Liegen Erkenntnisse zu Unfällen oder Verstößen vor, bei denen Kraftfahrzeuge Rad- oder E-Scooter-Fahrende mit zu geringem Seitenabstand überholten? Wie häufig wurde ein solcher Verstoß geahndet?

Im Stadtgebiet von Rottweil wurden keine Unfälle aufgrund eines zu geringen Seitenabstands beim Überholen gemeldet.

Da es sich bei den Verstößen um eine geringfügige Ordnungswidrigkeit handelt, welche durch eine sogenannte Verwarnung geahndet wird, gibt es keine statistische Erfassung.

Gibt es in Rottweil bekannte räumliche Schwerpunkte für Konflikte zwischen Fußgängern, Radfahrern, E-Scootern und Kraftfahrzeugen?

Konkrete räumliche Schwerpunkte für Konflikte zwischen Fußgängern, Radfahrern, E-Scootern und Kraftfahrzeugen sind uns nicht bekannt. Grundsätzlich kommt es dort zu Konflikten, wo sich mehrere Verkehrsteilnehmer mit unterschiedlichen Verkehrsmitteln den Verkehrsraum teilen müssen. Dies dürfte natürlich insbesondere im Innenstadtbereich der Fall sein.

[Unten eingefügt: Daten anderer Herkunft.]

/-! ### The flags -/

/-- S and Z are the new B's, N is bit 7 of the byte moved, H, C and PV are by the sum `k` (R323). -/
theorem blockIoFlags_eq (k : Nat) (v b : Byte) (f : Flags) :
    blockIoFlags k v b f = { f with
      s := b.getLsbD 7, z := decide (b = 0#8), h := decide (k > 255),
      pv := parity8 (BitVec.ofNat 8 (k % 8) ^^^ b), n := v.getLsbD 7, c := decide (k > 255) } := by
  simp only [blockIoFlags, msb_eq_getLsbD_7, beq_eq_decide, BitVec.ofNat_eq_ofNat]

theorem six_blockIoFlags {k : Nat} {v b : Byte} {f : Flags} {d : Byte} :
    six (withAnyXY (blockIoFlags k v b f) d) { f with
      s := b.getLsbD 7, z := decide (b = 0#8), h := decide (k > 255),
      pv := parity8 (BitVec.ofNat 8 (k % 8) ^^^ b), n := v.getLsbD 7, c := decide (k > 255) } := by
  rw [← blockIoFlags_eq]
  exact withAnyXY_six _ d

/-- After an iteration that repeats, H and PV are bits of the draw (R324, log 5). -/
theorem six_blockIoFlags_again {k : Nat} {v b : Byte} {f : Flags} {d : Byte} :
    six (withAnyXYHPv (blockIoFlags k v b f) d) { f with
      s := b.getLsbD 7, z := decide (b = 0#8), h := d.getLsbD 4, pv := d.getLsbD 2, n := v.getLsbD 7,
      c := decide (k > 255) } := by
  rw [blockIoFlags_eq]
  exact ⟨rfl, rfl, rfl, rfl, rfl, rfl⟩

/-! ### The transfers -/

/-- An input of a byte to HL, HL stepped by `k` and B counted down. -/
theorem flaggedStored_of_blockIn {i : Instr} {bytes : List Byte} {s : State} {k p : Word} {c : Byte}
    {f g : Flags} {n : Nat} (hb : encode i = bytes)
    (he : exec i s = .next ((s.blockIn k c).2.blockIoEnd f p n)) (hf : six f g) :
    flaggedStored i bytes s g
      { pastDrawn s 2 n
          [.portRead s.main.bc (s.portAnswer s.main.bc), .memWrite s.main.hl (s.portAnswer s.main.bc)] with
        main := { s.main with b := s.main.b - 1, h := hi (s.main.hl + k), l := lo (s.main.hl + k) }
        portIn := s.portIn.tail, draws := s.draws + 2, pc := p } s.main.hl (s.portAnswer s.main.bc) :=
  ⟨hb, _, he, hf, (s.blockIn_peek k c _).trans (if_pos rfl),
    fun x hx => (s.blockIn_peek k c x).trans (if_neg hx), rfl⟩

/-- An output of the byte at HL, HL stepped by `k` and B counted down. -/
theorem flagged_of_blockOut {i : Instr} {bytes : List Byte} {s : State} {k p : Word} {f g : Flags} {n : Nat}
    (hb : encode i = bytes) (he : exec i s = .next ((s.blockOut k).2.blockIoEnd f p n)) (hf : six f g) :
    flagged i bytes s g
      { pastDrawn s 2 n
          [readOf s s.main.hl, .portWrite (pair (s.main.b - 1) s.main.c) (s.peek s.main.hl)] with
        main := { s.main with b := s.main.b - 1, h := hi (s.main.hl + k), l := lo (s.main.hl + k) }
        pc := p } :=
  ⟨hb, _, he, hf, rfl⟩

/-- Settles O59: the inputs by `flaggedStored_of_blockIn`, the outputs by `flagged_of_blockOut`, with the step 1
or -1; each repeating form ends in one of two ways. -/
theorem blockInputOutputForms : Obligations.BlockInputOutputForms := by
  unfold Obligations.BlockInputOutputForms
  intro s
  rw [BitVec.sub_eq_add_neg s.main.hl 1, BitVec.sub_eq_add_neg s.main.c 1]
  exact ⟨flaggedStored_of_blockIn (c := 1) rfl rfl six_blockIoFlags,
    fun h => flaggedStored_of_blockIn (c := 1) rfl (congrArg _ (blockIoRepeat_last h)) six_blockIoFlags,
    fun h => ⟨_, _, flaggedStored_of_blockIn (c := 1) rfl (congrArg _ (blockIoRepeat_again h))
      six_blockIoFlags_again⟩,
    flaggedStored_of_blockIn (c := -1) rfl rfl six_blockIoFlags,
    fun h => flaggedStored_of_blockIn (c := -1) rfl (congrArg _ (blockIoRepeat_last h)) six_blockIoFlags,
    fun h => ⟨_, _, flaggedStored_of_blockIn (c := -1) rfl (congrArg _ (blockIoRepeat_again h))
      six_blockIoFlags_again⟩,
    flagged_of_blockOut rfl rfl six_blockIoFlags,
    fun h => flagged_of_blockOut rfl (congrArg _ (blockIoRepeat_last h)) six_blockIoFlags,
    fun h => ⟨_, _, flagged_of_blockOut rfl (congrArg _ (blockIoRepeat_again h)) six_blockIoFlags_again⟩,
    flagged_of_blockOut rfl rfl six_blockIoFlags,
    fun h => flagged_of_blockOut rfl (congrArg _ (blockIoRepeat_last h)) six_blockIoFlags,
    fun h => ⟨_, _, flagged_of_blockOut rfl (congrArg _ (blockIoRepeat_again h)) six_blockIoFlags_again⟩⟩

end Sys2Proof.Machine
end

section
/-! PROOFS. The two interrupt entries (R346, R348), and RETN after one (R306, R353). -/

namespace Sys2Proof.Machine

open State Claim

theorem signalNmi_mem {s : State} (h : s.haltSt ≠ .waiting) : s.signalNmi.mem = (s.push16 s.pc).mem := by
  rw [signalNmi_of_not_waiting h]
  rfl

theorem signalInt_mem {s : State} (h : s.haltSt ≠ .waiting) (h1 : s.iff1 = true) :
    s.signalInt.mem = (s.push16 s.pc).mem := by
  rw [signalInt_of_enabled h h1]
  rfl

/-- Settles O21: the two branches of the entry, and the frame of its push. -/
theorem nonMaskableSignal : Obligations.NonMaskableSignal := by
  unfold Obligations.NonMaskableSignal
  refine ⟨fun s h => signal_of_waiting h .nmi, fun s h => ?_, rfl⟩
  obtain ⟨hhi, hlo, hframe⟩ := peek_pushed (signalNmi_mem h)
  refine ⟨hhi, hlo, hframe, ?_⟩
  rw [signalNmi_of_not_waiting h, enter_eq]
  rfl

/-- Settles O22: the three branches of the entry, and the frame of its push. -/
theorem maskableSignal : Obligations.MaskableSignal := by
  unfold Obligations.MaskableSignal
  refine ⟨fun s h => signal_of_waiting h .int, fun s => signalInt_of_disabled, fun s h h1 => ?_, rfl⟩
  obtain ⟨hhi, hlo, hframe⟩ := peek_pushed (signalInt_mem h h1)
  refine ⟨hhi, hlo, hframe, ?_⟩
  rw [signalInt_of_enabled h h1, enter_eq]
  rfl

/-- RETN after an NMI entry finds PC on the stack and the old IFF1 in IFF2 (R353). -/
theorem retn_signalNmi {s : State} (h : s.haltSt ≠ .waiting) (n : Nat) :
    s.signalNmi.retn n = { s with
      iff2 := s.iff1, mem := (s.signalNmi.retn n).mem, bus := (s.signalNmi.retn n).bus, returned := n } := by
  have hsp : s.signalNmi.sp = s.sp - 2 := by simp [signalNmi_of_not_waiting h]
  ext1
  case pc =>
    calc word s.signalNmi s.signalNmi.sp = word s.signalNmi (s.sp - 2) := by rw [hsp]
      _ = s.pc := word_pushed (signalNmi_mem h)
  case sp =>
    calc s.signalNmi.sp + 2 = s.sp - 2 + 2 := by rw [hsp]
      _ = s.sp := BitVec.sub_add_cancel s.sp 2
  all_goals simp [signalNmi_of_not_waiting h, retn_eq]

/-- Settles O25: `retn_signalNmi`, and the frame of the entry's push. -/
theorem retnUndoesNmiEntry : Obligations.RetnUndoesNmiEntry := by
  unfold Obligations.RetnUndoesNmiEntry
  intro s h
  obtain ⟨-, -, hframe⟩ := peek_pushed ((retn_mem _ 14).trans (signalNmi_mem h))
  exact ⟨s.signalNmi.retn 14, rfl, retn_signalNmi h 14, hframe⟩

end Sys2Proof.Machine
end

section
/-! PROOFS. The outcomes of a step: it completes, or its bytes are no instruction (R340 to R344); the time of an
instruction (R394); the EI delay across a step (R342); and the state after reset (R381). -/

namespace Sys2Proof.Machine

open State Claim

/-! ### A step completes or its bytes are no instruction -/

/-- The EI-delay update touches neither PC nor memory, so the look-ahead bytes stay. -/
@[simp] theorem State.eiUpdate_decoded (s : State) : s.eiUpdate.decoded = s.decoded := by
  simp only [decoded, eiUpdate_pc, peek_congr s.eiUpdate_mem]

/-- The look-ahead adds its four reads to the trace and changes nothing else (R60). -/
theorem State.lookAhead_snd (s : State) : s.lookAhead.2 = { s with
    bus := [.memRead (s.pc + 3) (s.peek (s.pc + 3)), .memRead (s.pc + 2) (s.peek (s.pc + 2)),
      .memRead (s.pc + 1) (s.peek (s.pc + 1)), .memRead s.pc (s.peek s.pc)] ++ s.bus } := by
  ext1 <;> simp

/-- Settles O7: where no row matches, nothing but the EI-delay update and the look-ahead has happened. -/
theorem decodeFaultLeavesStateAsRead : Obligations.DecodeFaultLeavesStateAsRead := by
  unfold Obligations.DecodeFaultLeavesStateAsRead
  rintro s _ r rfl h
  unfold step engineStep
  rw [lookAhead_eq]
  simp only [fetched, h, lookAhead_snd]

/-- Settles O8: a step is the instruction's rule, which completes, or a decode fault. -/
theorem onlyUndecodableBytesStop : Obligations.OnlyUndecodableBytesStop := by
  unfold Obligations.OnlyUndecodableBytesStop
  intro s
  cases hd : s.deliver.eiUpdate.decoded with
  | ok i =>
    obtain ⟨t, ht⟩ := exec_completes i (s.deliver.eiUpdate.readied i)
    have hs : step s = .next t := (step_of_decoded hd).trans ht
    rw [eiUpdate_decoded] at hd
    exact ⟨⟨fun _ => ⟨i, hd⟩, fun _ => ⟨t, hs⟩⟩, fun r e => nomatch hs.symm.trans e⟩
  | error r =>
    obtain ⟨_, _, _, _, _, hs⟩ := step_of_undecoded hd
    rw [eiUpdate_decoded] at hd
    exact ⟨⟨fun ⟨_, e⟩ => (nomatch hs.symm.trans e), fun ⟨_, e⟩ => (nomatch hd.symm.trans e)⟩,
      fun _ e => (nomatch hs.symm.trans e)⟩

/-! ### The time of an instruction -/

namespace State

variable (s : State)

@[simp] theorem call_returned (len : Nat) (t : Word) (n : Nat) : (s.call len t n).returned = n := rfl
@[simp] theorem retn_returned (n : Nat) : (s.retn n).returned = n := rfl
@[simp] theorem reti_returned (n : Nat) : (s.reti n).returned = n := by rw [reti_eq, ret_returned]
@[simp] theorem jumpRelIf_returned (b : Bool) (e : Byte) (m n : Nat) :
    (s.jumpRelIf b e m n).returned = if b then m else n := by rw [jumpRelIf_eq]
@[simp] theorem repeatIf_returned (again : Bool) :
    (s.repeatIf again).returned = if again then 21 else 16 := by rw [repeatIf_eq]
@[simp] theorem blockIoRepeat_returned (f : Flags) :
    (s.blockIoRepeat f).returned = if s.main.b = 0 then 16 else 21 := by rw [blockIoRepeat_eq]

end State

/-- The time of every instruction, in each of its outcomes, is in the range of the Time lines (R394). -/
theorem exec_returned {i : Instr} {s t : State} (h : exec i s = .next t) :
    4 ≤ t.returned ∧ t.returned ≤ 23 := by
  cases i
  case halt => obtain ⟨-, e⟩ | ⟨-, e⟩ := exec_halt_cases s <;> cases h.symm.trans e <;> simp
  case jpCcNn | callCcNn | retCc => cases h; split <;> simp
  case jrCE | jrNcE | jrZE | jrNzE | djnzE | ldir | lddr | cpir | cpdr | inir | indr | otir | otdr =>
    cases h
    simp only [jumpRelIf_returned, repeatIf_returned, blockIoRepeat_returned]
    split <;> decide
  all_goals
    cases h
    simp

/-- Settles O9: `exec_completes` and `exec_returned`. -/
theorem everyInstructionCompletes : Obligations.EveryInstructionCompletes := by
  unfold Obligations.EveryInstructionCompletes
  intro i s
  obtain ⟨t, ht⟩ := exec_completes i s
  exact ⟨t, ht, exec_returned ht⟩

/-! ### The EI delay across a step -/

/-- The latch after the update, by the table of R342. -/
theorem State.eiUpdate_eiSt (s : State) : s.eiUpdate.eiSt = match s.eiSt with
    | .none => .none
    | .waiting => .satisfied
    | .satisfied => .none := by
  cases h : s.eiSt <;> simp [eiUpdate, h]

/-- The enables after the update: set where the latch was satisfied, else as before (R342). -/
theorem State.eiUpdate_enables_of_eiSt (s : State) :
    (s.eiSt = .satisfied → s.eiUpdate.iff1 = true ∧ s.eiUpdate.iff2 = true) ∧
      (s.eiSt ≠ .satisfied → s.eiUpdate.iff1 = s.iff1 ∧ s.eiUpdate.iff2 = s.iff2) := by
  cases h : s.eiSt <;> simp [eiUpdate, h]

@[simp] theorem State.readied_eiSt (s : State) (i : Instr) : (s.readied i).eiSt = s.eiSt := by simp [readied]

/-- Settles O10: with no signal in the gap the instruction starts from the updated latch and enables, and by
`specialRegisterWriters` only EI, DI, RETN and RETI write them. -/
theorem eiDelayAdvancesPerStep : Obligations.EiDelayAdvancesPerStep := by
  unfold Obligations.EiDelayAdvancesPerStep
  refine ⟨fun s => ?_, fun s t i hq hd hstep => ?_⟩
  · cases h : s.eiSt <;> simp [eiUpdate, h]
  have hu : s.deliver.eiUpdate = { s.eiUpdate with signals := s.signals.tail } := by
    rw [s.deliver_of_no_signal hq, eiUpdate_with_signals]
  have hdec : s.deliver.eiUpdate.decoded = .ok i := by
    rw [eiUpdate_decoded, s.deliver_of_no_signal hq]
    exact hd
  have he := (step_of_decoded hdec).symm.trans hstep
  rw [hu] at he
  obtain ⟨-, -, -, h1, h2, hei, -⟩ := specialRegisterWriters i _ t he
  simp only [readied_eiSt, readied_iff1, readied_iff2] at h1 h2 hei
  refine ⟨?_, ?_, fun hiei hidi => ?_, fun hidi hiretn hireti => ?_⟩
  · rintro rfl
    cases he
    rfl
  · rintro rfl
    cases he
    rfl
  · exact (hei hidi hiei).trans s.eiUpdate_eiSt
  · rw [h1 hidi hiretn fun e => absurd e hireti, h2 hidi]
    exact s.eiUpdate_enables_of_eiSt

/-! ### Reset -/

theorem Flags.toByte_allSet : Flags.toByte ⟨true, true, true, true, true, true, true, true⟩ = 0xFF#8 := by
  decide

/-- Settles O20, by evaluation of the reset state. -/
theorem resetValues : Obligations.ResetValues := by
  unfold Obligations.ResetValues
  refine ⟨?_, {}, Config.default, rfl⟩
  rintro u cfg _ rfl
  exact ⟨rfl, rfl, Flags.toByte_allSet, rfl, rfl, rfl, rfl, rfl, rfl, rfl⟩

end Sys2Proof.Machine
end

Welche Möglichkeiten haben Bürgerinnen und Bürger, solche Verstöße zu melden? Sind Fotos oder Videos erforderlich, und welche Angaben werden für eine erfolgversprechende Anzeige benötigt?

Bürgerinnen und Bürger, welche entsprechende Beobachtungen entgegen den oben genannten Regeln machen bzw. sich durch E-Scooter bedrängt oder gefährdet fühlen, können sich jederzeit an das Polizeirevier Rottweil unter Tel. 0741 4770 wenden. Eventuell festgestellte Ordnungswidrigkeiten oder Straftaten verfolgen wir konsequent.

Rät die Polizei davon ab, zur Beweissicherung gefährliche Situationen zu schaffen, Personen zu verfolgen oder während der Fahrt zu fotografieren?

Wir raten grundsätzlich davon ab, selbst gefährliche Situationen zu schaffen, um E-Scooter-Fahrer zu verfolgen oder gar anzuhalten. Um einen konkreten Verkehrsverstoß zu dokumentieren, kann es zulässig sein, ein Foto der Situation zu erstellen und der Polizei zweckgebunden als Beweismittel zu übergeben. Dies ist jedoch an enge Voraussetzungen geknüpft, was z. B. Unbeteiligte betrifft. Eine anschließende Verbreitung bzw. Veröffentlichung des Bildes ist ebenfalls nicht erlaubt.

Sind gemeinsam mit der Stadt Rottweil weitere Kontrollen oder Präventionsmaßnahmen geplant?

Bislang plant das Polizeirevier Rottweil keine weiteren Kontrollen oder Präventionsmaßnahmen mit der Stadt Rottweil.

Die Antworten stammen aus der Pressestelle des Polizeipräsidiums Konstanz (Stabsstelle Öffentlichkeitsarbeit).